За время работы у фонтана электрики получили пять дневных норм облучения. Такую же дозу облучения получали и те, кто пробегал около здания, где и произошел взрыв. По словам Дубровского, в то время, чтобы быть записанным в список ликвидаторов аварии, надо было получить 100 микрорентген.
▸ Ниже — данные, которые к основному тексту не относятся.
-- ==== Sys2Proof/Syntax.lean ====
section
/-!
DEFINITION. Syntax.lean: the commands of the Colax, one constructor per row of spec/opcode_table.json, in the table's
order. An operand is what the outside sends with the command, or what the device measures or finds outside itself when
the event happens; what the device decides from it is the command's meaning. A row that is a register write carries who
wrote (`w`) and the word written (`v`).
-/
namespace Sys2Proof
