-- ==== Sys2Proof/Machine/RegFields.lean ====
section
/-!
DEFINITION. Machine/RegFields.lean: a name for every field of every register (PAGE.REGISTER.FIELD as the spec writes
it, R5), and one for every event bit. `page` is the first page of the group; `stride` the distance of array elements.
-/
namespace Sys2Proof.Machine

/-- Where a register field is: first page of its group, offset, array stride, and bits hi..lo. -/
structure Fld where
  page : Nat
  off : Nat
  stride : Nat
  hi : Nat
  lo : Nat
  deriving DecidableEq, Repr

end Sys2Proof.Machine

namespace Sys2Proof.Machine.Reg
Но им, шестерым электрикам, фотокассеты, так раньше называли приборы для измерения уровня радиации, не дали, поэтому в список участников ликвидации аварии на «Маяке» они попали не сразу.
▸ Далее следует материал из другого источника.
def Dev.txPump (s : Dev) (f : Nat) : Dev := Dev.txPumpN (s.far f).txQ.length s f

/-- Send a message on the pair link of port `f`. -/
def Dev.sendPair (s : Dev) (f : Nat) (m : PairMsg) : Dev :=
  (s.modFar f (fun p => { p with txQ := p.txQ ++ [{ m with epoch := s.fv Reg.PAIR_EPOCH_EPOCH }] })).txPump f

/-- The line of a received copy is held: its pool cell is free and its credit goes back with the next row (R305). -/
def Dev.poolFree (s : Dev) (f : Nat) : Dev :=
  let s := s.modFar f (fun p => if p.pool == 0 then p else { p with pool := p.pool - 1, owed := p.owed + 1 })
  s.setF Reg.FARPORT_PAIR_LINK_RX_FREE (256 - (s.far f).pool) f

/-- Answer the partner's copy (R325, R326): held, or refused with its NACK_ERROR reason. -/
def Dev.copyAnswer (s : Dev) (f mseq : Nat) (r : Req) (res : Result) : Dev :=
  let s := if r.op == .wrm || r.op == .wr then s.poolFree f else s
  match res with
  | .error reason _ => s.sendPair f { mtype := 4, mseq := mseq, addr := r.line, body := [reason] }
  | _ => s.sendPair f { mtype := 3, mseq := mseq, addr := r.line }

/-- The line the partner asked for (R326): POISON when none is good. -/
def rdataMsg (seq line : Nat) (res : Result) : PairMsg :=
  match res with
  | .data d bad => if bad == 0 then { mtype := 7, addr := line, mseq := seq, par := lineParity d, mask := fullMask, data := d }
      else { mtype := 7, flags := 2, addr := line, mseq := seq }
  | _ => { mtype := 7, flags := 2, addr := line, mseq := seq }

/-! ### Answers (R93, R98, R104) -/

/-- Response slots reserved for a request (R98). -/
def respSlots : MOp → Nat
  | .rd => 5
  | .rdNa => 5
  | .atom _ => 2
  | _ => 1

/-- Slots a message occupies (R87). -/
def msgSlots : MOp → Nat
  | .wr => 5
  | .wrm => 6
  | .atom _ => 2
  | .unknown _ n => n
  | _ => 1

/-- Is this one of the requests that R141 samples? -/
def isSampled : MOp → Bool
  | .rd | .rdNa | .wr | .wrm | .atom _ => true
  | _ => false

/-- The response that carries a result to the host (R93). `quiet` marks a NACK that R112 sends for mode or walk (R151). -/
def respOf (r : Req) (tag : Nat) (res : Result) (quiet : Bool) : Resp :=
  let base : Resp := ⟨r.id, 0x22, r.cls, tag, 0, false, 0, 0, respSlots r.op, r.urg, false, false, r.op == .fence, true, false⟩
  match res with
  | .data d bad => { base with opc := 0x20, w := lineParity d ^^^ bad, data := d, sample := isSampled r.op }
  | .poison => { base with opc := 0x21, w := fullMask, sample := isSampled r.op }
  | .ack => { base with opc := 0x22, sample := isSampled r.op }
  | .atomData old changed p =>
    { base with opc := 0x23, addr := b2n p, flag := changed && !p, sample := true,
                w := BitVec.ofNat 64 (parityOf 16 (if p then 0 else old.toNat)),
                data := BitVec.ofNat 512 (if p then 0 else old.toNat) }
  | .retry us => { base with opc := 0x24, addr := us % 65536, miss := !quiet }
  | .dark us page => { base with opc := 0x25, addr := us % 65536 + page * 65536 }
  | .error reason detail => { base with opc := 0x26, addr := reason + detail * 16 }
  | .lines _ => base

/-! ### Flits toward the host (R82 to R85, R97) -/

/-- The field FH of a flit: credits returned for VC0 to VC3, URG 0 toward the host, INIT and SMAP (R83). -/
def fhOf (cr0 cr1 cr2 cr3 : Nat) (init : Bool) (smap : Nat) : Nat :=
  cr0 % 256 * 2 ^ 72 + cr1 % 256 * 2 ^ 64 + cr2 % 256 * 2 ^ 56 + cr3 % 256 * 2 ^ 48 + b2n init * 2 ^ 45 + smap % 2 ^ 15

/-- A flit: FH in bytes 2 to 11 and the slots from slot 1 on; every other slot holds zeros. The adapter's bytes of the header are its own
and stand as 0 (R82, R84). -/
def flitOf (fh : Nat) (slots : List Nat) : BitVec 2048 :=
  BitVec.ofNat 2048 (fh * 2 ^ 16 + slots.foldr (fun x acc => x % 2 ^ 128 + acc * 2 ^ 128) 0 * 2 ^ 128)

/-- The header word H of a message (R85). -/
def headerWord (opc cls tag addr : Nat) (flag : Bool) : Word64 :=
  BitVec.ofNat 64 (opc % 64 * 2 ^ 58 + cls % 64 * 2 ^ 52 + tag % 4096 * 2 ^ 40 + addr % 2 ^ 39 * 2 + b2n flag)

/-- The slots of a message of `n` slots: its header slot, H in bytes 0 to 7 and W in bytes 8 to 15, then data slots (R85, R86). -/
def msgSlotsOf (hw w : Word64) (data : Line) (n : Nat) : List Nat :=
  (hw.toNat + w.toNat * 2 ^ 64) :: (List.range (n - 1)).map (fun j => data.toNat / 2 ^ (128 * j) % 2 ^ 128)

/-- Send a message on host port `h`: a flit of its own, the message from slot 1 on (log 153). -/
def Dev.sendMsg (s : Dev) (h : Nat) (hw w : Word64) (data : Line) (n : Nat) : Dev :=
  s.emit (.flit h (flitOf (fhOf 0 0 0 0 false 1) (msgSlotsOf hw w data n)))

/-- Return slot credits of VC0 and VC2 to the host, in the CR fields of an empty flit (R83, R96; log 153). -/
def Dev.sendCredits (s : Dev) (h vc0 vc2 : Nat) : Dev := s.emit (.flit h (flitOf (fhOf vc0 0 vc2 0 false 0) []))

/-- The INIT flits that grant `vc0` and `vc2` slots, at most 255 of a VC each, and the flit with INIT 0 (R97). -/
def initFlits (vc0 vc2 : Nat) : List Nat :=
  (List.range ((max vc0 vc2 + 254) / 255)).map (fun i => fhOf (min 255 (vc0 - 255 * i)) 0 (min 255 (vc2 - 255 * i)) 0 true 0) ++
    [fhOf 0 0 0 0 false 0]

/-- FENCEs of a port whose earlier requests have all completed are answered, in order (R102). -/
def settleFences (p : PortSt) : PortSt :=
  p.fences.foldl (fun p f =>
    if f.2.all (fun i => !(p.live.contains i)) then
      match f.1.org with
      | .host _ tag => { p with resp1 := p.resp1 ++ [respOf f.1 tag .ack false],
                                fences := p.fences.filter (fun g => g.1.id != f.1.id),
                                live := p.live.filter (· != f.1.id), spans := p.spans.filter (fun x => x.1 != f.1.id) }
      | _ => p
    else p) p

/-- FENCEs of a link that has gone down whose earlier requests have all completed have completed too, in order (R102, R110). -/
def settleOld (p : PortSt) : PortSt :=
  p.oldFences.foldl (fun p f =>
    if f.2.all (fun i => !(p.oldIds.contains i)) then
      { p with oldFences := p.oldFences.filter (fun g => g.1.id != f.1.id), oldIds := p.oldIds.filter (· != f.1.id) }
    else p) p

/-- Once the last request of the old link has completed, the port sends its initial grants and ends its side of the credit
initialisation (R97, R110). -/
def Dev.sendInit (s : Dev) (h : Nat) : Dev :=
  let p := s.port h
  if p.adapterUp && !p.initSent && p.oldIds.isEmpty && p.oldWait2.isEmpty then
    let s := s.setPort h { p with initSent := true, cr0 := 1024, cr2 := 32 }
    (initFlits 1024 32).foldl (fun s fh => s.emit (.flit h (flitOf fh []))) s
  else s

/-- Both sides have ended credit initialisation (R97): the port serves. A host grant below 5 slots of VC1 or 1 of VC2 sets
CREDIT_VIOL. A FENCED port stays FENCED (R113). -/
def Dev.endInit (s : Dev) (h : Nat) : Dev :=
  let p := s.port h
  if p.initSent && p.initRecv && !(s.fb Reg.HOSTPORT_LINK_STATUS_INIT_DONE h) then
    let s := s.setF Reg.HOSTPORT_LINK_STATUS_INIT_DONE 1 h
    let s := s.raise (hostPage h) Reg.EV_HOSTPORT_LINK_UP
    let s := if p.grant1 < 5 || p.grant2 < 1 then s.raise (hostPage h) Reg.EV_HOSTPORT_CREDIT_VIOL else s
    if s.portSt h == stKINDLING then s.enter (hostPage h) stONLINE else s
  else s

/-- Give a request its answer: the answer goes to whoever holds the space reserved for it (R123). A host request of a link
that has gone down gets none, and the last of them lets the new link end its initialisation (R110). The partner's copies are
reported held or refused (R322, R325); one that met NACK_RETRY is looked up again. -/
def Dev.answer (s : Dev) (r : Req) (res : Result) (quiet : Bool := false) : Dev :=
  match r.org with
  | .host h tag =>
    let p := s.port h
    if p.oldIds.contains r.id then
      ((s.setPort h (settleOld { p with oldIds := p.oldIds.filter (· != r.id), spans := p.spans.filter (fun x => x.1 != r.id) })).sendInit h).endInit h
    else
      s.setPort h (settleFences { p with live := p.live.filter (· != r.id), spans := p.spans.filter (fun x => x.1 != r.id),
                                         resp1 := p.resp1 ++ [respOf r tag res quiet] })
  | .hint => s
  | .scrub _ => s
  | .dup => s
  | .mirror f mseq =>
    match res with
    | .retry _ => { s with space := { s.space with lookupQ := s.space.lookupQ ++ [r] } }
    | .dark _ _ => { s with space := { s.space with lookupQ := s.space.lookupQ ++ [r] } }
    | _ => s.copyAnswer f mseq r res
  | .rdata f seq => s.sendPair f (rdataMsg seq r.line res)
  | o => { s with answers := s.answers ++ [(o, res)] }

/-- The first answer that came for an origin, and the state without it. -/
def Dev.takeAnswer (s : Dev) (o : Origin) : Option (Result × Dev) :=
  match s.answers.find? (fun x => x.1 == o) with
  | some (_, r) => some (r, { s with answers := dropFirst (fun x => x.1 == o) s.answers })
  | none => none

/-! ### Leases (R352, R353) -/

/-- Lease indexes of R352. -/
def lsCONV : Nat := 0
def lsFLASH : Nat := 1
def lsFUSE : Nat := 2
def lsWAKE : Nat := 3
def lsSampler (f l : Nat) : Nat := 32 + 8 * f + l
def lsHelper (n : Nat) : Nat := 64 + n

/-- Holder codes of SEL_STATUS.HOLDER (R360). -/
def hoTHERMAL : Nat := 1
def hoCALIB : Nat := 2
def hoTRAIN : Nat := 3
def hoSCRUB : Nat := 4
def hoSELFTEST : Nat := 5
def hoSOFT : Nat := 6
def hoTALLY : Nat := 7
def hoFWUPD : Nat := 8
def hoBURN : Nat := 9
def hoRESENSE : Nat := 10
def hoWAKE : Nat := 11
def hoADAPT : Nat := 12
def hoSCAN : Nat := 13
def hoHOSTFL : Nat := 14

/-- Ranks: safety, integrity, service, diagnostics. -/
def rkSAFETY : Nat := 0
def rkINTEGRITY : Nat := 1
def rkSERVICE : Nat := 2
def rkDIAG : Nat := 3

/-- A free lease. -/
def noLease (_ : Nat) : Lease := ⟨0, 0, 0⟩

/-- Lease `i` as it stands. -/
def Dev.lease (s : Dev) (i : Nat) : Lease := sget noLease s.leases i
def Dev.setLease (s : Dev) (i : Nat) (l : Lease) : Dev := { s with leases := sset noLease s.leases i l }

/-- Is lease `i` held? -/
def Dev.leaseHeld (s : Dev) (i : Nat) : Bool := (s.lease i).holder != 0

/-- Lease `i` is free again. -/
def Dev.freeLease (s : Dev) (i : Nat) : Dev := s.setLease i (noLease i)

/-- Lease `i` is free again if `holder` has it. -/
def Dev.dropLease (s : Dev) (i holder : Nat) : Dev :=
  if (s.lease i).holder == holder then s.freeLease i else s

/-- A requester asks for lease `i` (R353): a free lease goes to it, a held one answers BUSY. The Bool says which. -/
def Dev.askLease (s : Dev) (i holder rank : Nat) : Bool × Dev :=
  if s.leaseHeld i then (false, s.bump Reg.LEASES_CNT_BUSY_VALUE)
  else (true, s.setLease i ⟨holder, rank, s.time⟩)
Уже летом 58 года на том месте, где электрики выдергивали кустарник, работал трактор, но полностью защищенный свинцом. Он срезал зараженную землю, а вместо нее привозил новый чистый грунт.

Свинцовый танк

О взрыве на комбинате слесарь 6-го разряда отдела главного механика завода 25 Михаил Кулешов узнал от руководства, когда приехал на работу во вторую смену. Его, как и многих работников предприятия того времени, сразу отправили ликвидировать последствия взрыва. Кулешов «освинцовывал» кабину трактора С-80, обкладывал им пол и стены.

Михаил Кулешов. Личный архив Михаила Кулешова

«Уже на следующий день С-80 весь в свинце поехал на разведку в очаг взрыва. От здания с большой трубой до очага — около 500 метров, но скорость освинцованного трактора составляла 2 км в час. Разведчик вышел из кабины, произвел замеры и обратно в кабину. На все это у нас ушло около двух часов», — говорит Кулешов.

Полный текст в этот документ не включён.